_Problem_:
From the data that follows, print exactly the lines starting at the one containing "def State.otherPlans (s" and ending at the one containing "def resources : List"; include both of them and nothing more.

_ _ _ _

/-- The positions of the span that ends at a position (R290): back to the one after the result point before it. -/
def Plan.spanPositions (p : Plan) (last : Nat) : List Nat :=
  let back := (List.range p.q).map (fun k => (last + p.q - k) % p.q)
  back.take 1 ++ (back.drop 1).takeWhile (fun n => !((p.pos n).map (·.result)).getD false)

/-- A list entry of a result point for a blank in a role of a set. -/
def Plan.listsBlank (p : Plan) (result : Nat) (roles : List Nat) (gtu blank : Nat) : Bool :=
  p.extra.lists.any (fun l => l.result = result && roles.contains l.role && l.gtu = gtu && l.blank = blank)

/-- A position of the span of a result point. -/
def Plan.inSpan (p : Plan) (result position : Nat) : Bool :=
  (p.extra.results.filter (fun r => r.number = result)).any (fun r => (p.spanPositions r.position).contains position)

/-- The span of a result point reads a blank. -/
def Plan.spanReads (p : Plan) (result gtu blank : Nat) : Bool :=
  p.work.reads.any (fun x => x.2.1 = gtu && x.2.2 = blank && p.inSpan result x.1)

/-- The span of a result point writes a blank: the schedule writes it, or the plan retains it there. -/
def Plan.spanWrites (p : Plan) (result gtu blank : Nat) : Bool :=
  p.work.writes.any (fun x => x.2.1 = gtu && x.2.2 = blank && p.inSpan result x.1) ||
  p.cover.retained.any (fun x => x.gtu = gtu && x.blank = blank && p.inSpan result x.position)

/-- 0x0D: provenance lists (R291, R300): every W and I blank is read and every O blank written in the span, none is listed twice in a role,
no tensor of W or I that the span writes is full-hashed. -/
def badLists (p : Plan) : Option PlanBad :=
  badIf (anyPair (fun a b => a.result = b.result && a.role = b.role && a.gtu = b.gtu && a.blank = b.blank) p.extra.lists ||
    p.extra.lists.any (fun l => decide (l.role ≤ 1) && !p.spanReads l.result l.gtu l.blank) ||
    p.extra.lists.any (fun l => l.role = 2 && !p.spanWrites l.result l.gtu l.blank) ||
    p.extra.lists.any (fun l => l.role = 3 && p.listsBlank l.result [0, 1] l.gtu l.blank && p.spanWrites l.result l.gtu l.blank))
    { cause := 0xD }

/-- N, the largest number of output writes of a position. -/
def Plan.writesMax (p : Plan) : Nat :=
  (List.range p.q).foldl (fun m n => max m (p.extra.writes.filter (fun w => w.position = n)).length) 0

/-- The rows whose logical arrays the plan owns. -/
def Plan.rowsOwned (p : Plan) : List Nat := (List.range 24).filter (fun r => p.core.owned.any (fun o => o.logical / 24 = r))

/-- A job byte address lies in the job region of a stack of the part. -/
def State.inJob (s : State) (a : Nat) : Bool :=
  match s.jobPlace a with | some (st, b) => decide (st < s.fuses.stackCnt) && !outsideJob b | none => false

/-- Every byte of a run of job addresses lies in the job region. -/
def State.runInJob (s : State) (a n : Nat) : Bool := (List.range n).all (fun i => s.inJob (a + i))

/-- 0x0E: lock-step. -/
def badLockstep (s : State) (p : Plan) : Option PlanBad :=
  if !p.core.lockstep then none
  else match p.extra.pair with
    | none => some { cause := 0xE }
    | some pr => firstBad [
        badIf (decide (2 ^ 32 ≤ p.writesMax) || !s.runInJob pr.hunt (8 * p.writesMax)) { cause := 0xE },
        badAt p.rowsOwned (fun r => !p.extra.huntSlots.any (fun x => x.row = r)) (fun r => { cause := 0xE, cls := 4, index := r })]

/-! ## Against the context and the part (causes 0x0F, 0x20 to 0x25) -/

/-- 0x0F: replay numbers exhausted (R323). -/
def badReplays (s : State) (c : Ctx) (p : Plan) : Option PlanBad :=
  let x := s.ctx c
  badIf (x.pass.st = .stopped && x.plan.lastSeed = some p.core.seed && x.exec.used = some 255) { cause := 0xF }

/-- Memory ports a plan names. -/
def Plan.portsNamed (p : Plan) : List Nat :=
  ((p.core.claims.filter (fun k => k.cls = 1)).map (·.index) ++ p.cover.areas.map (·.gtu) ++ p.cover.retained.map (·.gtu) ++
   p.cover.copyRuns.map (·.gtu) ++ p.cover.peaks.map (·.1) ++ p.cover.tagSlots.map (·.2.1) ++ p.cover.chaseOuts.map (·.2.1) ++
   p.extra.lists.map (·.gtu) ++ (p.cover.targets.filter (fun u => uClass u = 3)).map uIndex).eraseDups

/-- Links a plan names. -/
def Plan.linksNamed (p : Plan) : List Nat :=
  ((p.core.claims.filter (fun k => k.cls = 2)).map (·.index) ++ (p.cover.targets.filter (fun u => uClass u = 4)).map uIndex ++
   (p.extra.pair.map (·.link)).toList).eraseDups

/-- The rows whose arrays a plan uses: those of its owned arrays and, of a SCREEN plan, of its patterns' arrays. -/
def Plan.rowsAt (p : Plan) : List Nat := (p.rowsOwned ++ p.extra.patterns.map (fun (x : PatternAt) => x.arr / 26)).eraseDups

/-- Rows a plan names: those of its arrays and of its spare claims. -/
def Plan.rowsNamed (p : Plan) : List Nat :=
  (p.rowsAt ++ (p.core.claims.filter (fun k => k.cls = 3 ∨ k.cls = 4)).map (·.index)).eraseDups

/-- A unit is RETIRED: it counts as absent (R356). -/
def State.retired (s : State) (u : UnitId) : Bool := (s.fst.unit u).state = .retired

/-- Number of set bits. -/
def popCount {w : Nat} (v : BitVec w) : Nat := ((List.range w).filter (fun i => v.getLsbD i)).length

/-- A row of the part has fewer than 24 usable arrays (R356). -/
def State.rowShort (s : State) (r : Nat) : Bool :=
  decide (s.rows ≤ r) || (match finOf 24 r with | some r => decide (2 < popCount (s.fst.failed.at r)) | none => true)

/-- 0x20: what the plan names exists. -/
def badAbsent (s : State) (p : Plan) : Option PlanBad :=
  firstBad [
    badIf (decide (s.rows < p.core.rowsUsed) || s.retired (uCommit p.core.home.val)) { cause := 0x20 },
    badAt p.rowsNamed s.rowShort (fun _ => { cause := 0x20 }),
    badAt p.portsNamed (fun n => decide (s.ports ≤ n) || s.retired (unitId 3 n)) (fun n => { cause := 0x20, cls := 1, index := n }),
    badAt p.linksNamed (fun n => decide (s.links ≤ n) || s.retired (unitId 4 n)) (fun n => { cause := 0x20, cls := 2, index := n })]

/-- The loaded and reserved plans of the other contexts, with the image that a load in progress must keep (R328). -/
def State.otherPlans (s : State) (c : Ctx) : List (Ctx × Plan × Bool) :=
  (allCtx.filter (· ≠ c)).flatMap (fun d =>
    (match s.planOf d with | some p => if s.hasPlan d then [(d, p, false)] else [] | none => []) ++
    (match (s.ctx d).plan.pend with | some p => [(d, p, true)] | none => []))

/-- 0x21: logical arrays of another plan (R327). -/
def badOwned (s : State) (c : Ctx) (p : Plan) : Option PlanBad :=
  p.core.owned.findSome? (fun o => ((s.otherPlans c).find? (fun x => x.2.1.owns o.logical)).map (fun x =>
    { cause := 0x21, cls := 5, index := o.logical, conflict := x.1.val }))

/-- A plan's slices of a resource; a lending row's reserve carries the shadow time claimed on the row it serves (R208, R326). -/
def State.slices (s : State) (p : Plan) (cls idx : Nat) : BitVec 64 :=
  p.claimsOf cls idx ||| (if cls = 4 then match finOf 24 idx with
    | some d => match finOf 24 (s.shd.rows.at d).lendTo.toNat with | some r => p.claimsOf 3 r.val | none => 0
    | none => 0 else 0)

/-- The resources on which a plan has slices, in order of class and index. -/
def resources : List (Nat × Nat) :=
  (List.range 40).map (fun i => (1, i)) ++ (List.range 24).map (fun i => (2, i)) ++ (List.range 24).map (fun i => (3, i)) ++
  (List.range 24).map (fun i => (4, i))

/-- The row that a lending row serves. -/
def State.lendsTo (s : State) (idx : Nat) : Option Row := (finOf 24 idx).bind (fun d => finOf 24 (s.shd.rows.at d).lendTo.toNat)

/-- A run of cycles at a position meets an idle run that the plan declares for a holder (R199, R368). -/
def Plan.meetsIdle (p : Plan) (holder index position first last : Nat) : Bool :=
  p.extra.idle.any (fun x => x.holder = holder && x.index = index &&
    (decide (0 < p.runLeft x position first) || (x.position = position && decide (first ≤ x.start) && decide (x.start < last))))

/-- A shadow slot or a chase window of a row falls into an idle run that the plan declares for the array it runs on (R199). -/
def Plan.slotInIdle (p : Plan) (row : Nat) : Bool :=
  p.cover.slots.zipIdx.any (fun y => y.1.logical / 24 = row &&
    p.meetsIdle (if y.1.holder = 1 then 1 else 0) (if y.1.holder = 1 then row else y.1.index) y.1.position
      (((p.work.slots[y.2]?).map (·.1)).getD y.1.compare) y.1.compare) ||
  p.cover.chase.any (fun x => x.row = row && decide (0 < x.slots) &&
    p.cover.chaseTiles.any (fun t => t.logical / 24 = row && p.meetsIdle 1 row t.position x.begin_ x.end_))

/-- 0x22: slices, and slots outside declared idle slots (R199, R326). Slice 63 of a memory port is never claimed. -/
def badSlices (s : State) (c : Ctx) (p : Plan) : Option PlanBad :=
  resources.findSome? (fun k =>
    let mine := s.slices p k.1 k.2
    let own : Bool := (k.1 = 1 && mine.getLsbD 63) || (k.1 = 3 && p.slotInIdle k.2) ||
      (k.1 = 4 && match s.lendsTo k.2 with | some r => p.claimsOf 3 r.val &&& p.claimsOf 4 k.2 ≠ 0 | none => false)
    if own then some { cause := 0x22, cls := k.1, index := k.2 }
    else ((s.otherPlans c).find? (fun x => mine &&& s.slices x.2.1 k.1 k.2 ≠ 0)).map (fun x =>
      { cause := 0x22, cls := k.1, index := k.2, conflict := x.1.val }))

/-- The partitions a plan uses: its home and those of its rows, memory ports and links (R452, R494). -/
def State.partsOf (s : State) (p : Plan) : List Nat :=
  (p.core.home.val :: p.rowsAt.map (fun r => partOf r s.rows) ++ p.portsNamed.map (fun n => partOf n s.ports) ++
   p.linksNamed.map (fun n => partOf n s.links)).eraseDups

/-- A pass controller serves its partition: RUN, or RESTARTING out of it; one that came back from FAILED does so once it is in RUN again
(R452). -/
def State.controllerUp (s : State) (k : Nat) : Bool :=
  match finOf 6 (k + 1) with
  | some q => (s.fwp.procs.at q).state = .run || ((s.fwp.procs.at q).state = .restarting && (s.fwp.procs.at q).greeted)
  | none => false

/-- 0x23: rows without a slice or a donor, fenced links, pass controllers that do not run (R184, R211, R266, R452). -/
def badService (s : State) (p : Plan) : Option PlanBad :=
  firstBad [
    badAt p.rowsAt (fun r => match finOf 24 r with | some r => (s.wce.slices.at (rowSlice r)).heldBy = 31 | none => false)
      (fun r => { cause := 0x23, cls := 8, index := r }),
    badAt (List.finRange 24) (fun r => p.rotates && p.onSpare r && (s.shd.rows.at r).noDonor) (fun r => { cause := 0x23, cls := 3, index := r.val }),
    badAt (List.finRange 24) (fun l => !p.core.relaxed && p.usesLink l.val && (s.lgtu.at l).fenced) (fun l => { cause := 0x23, cls := 2, index := l.val }),
    badAt (List.range 4) (fun k => (s.partsOf p).contains k && !s.controllerUp k) (fun k => { cause := 0x23, cls := 10, index := k })]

_ _ _ _

_Task output_:
def State.otherPlans (s : State) (c : Ctx) : List (Ctx × Plan × Bool) :=
  (allCtx.filter (· ≠ c)).flatMap (fun d =>
    (match s.planOf d with | some p => if s.hasPlan d then [(d, p, false)] else [] | none => []) ++
    (match (s.ctx d).plan.pend with | some p => [(d, p, true)] | none => []))

/-- 0x21: logical arrays of another plan (R327). -/
def badOwned (s : State) (c : Ctx) (p : Plan) : Option PlanBad :=
  p.core.owned.findSome? (fun o => ((s.otherPlans c).find? (fun x => x.2.1.owns o.logical)).map (fun x =>
    { cause := 0x21, cls := 5, index := o.logical, conflict := x.1.val }))

/-- A plan's slices of a resource; a lending row's reserve carries the shadow time claimed on the row it serves (R208, R326). -/
def State.slices (s : State) (p : Plan) (cls idx : Nat) : BitVec 64 :=
  p.claimsOf cls idx ||| (if cls = 4 then match finOf 24 idx with
    | some d => match finOf 24 (s.shd.rows.at d).lendTo.toNat with | some r => p.claimsOf 3 r.val | none => 0
    | none => 0 else 0)

/-- The resources on which a plan has slices, in order of class and index. -/
def resources : List (Nat × Nat) :=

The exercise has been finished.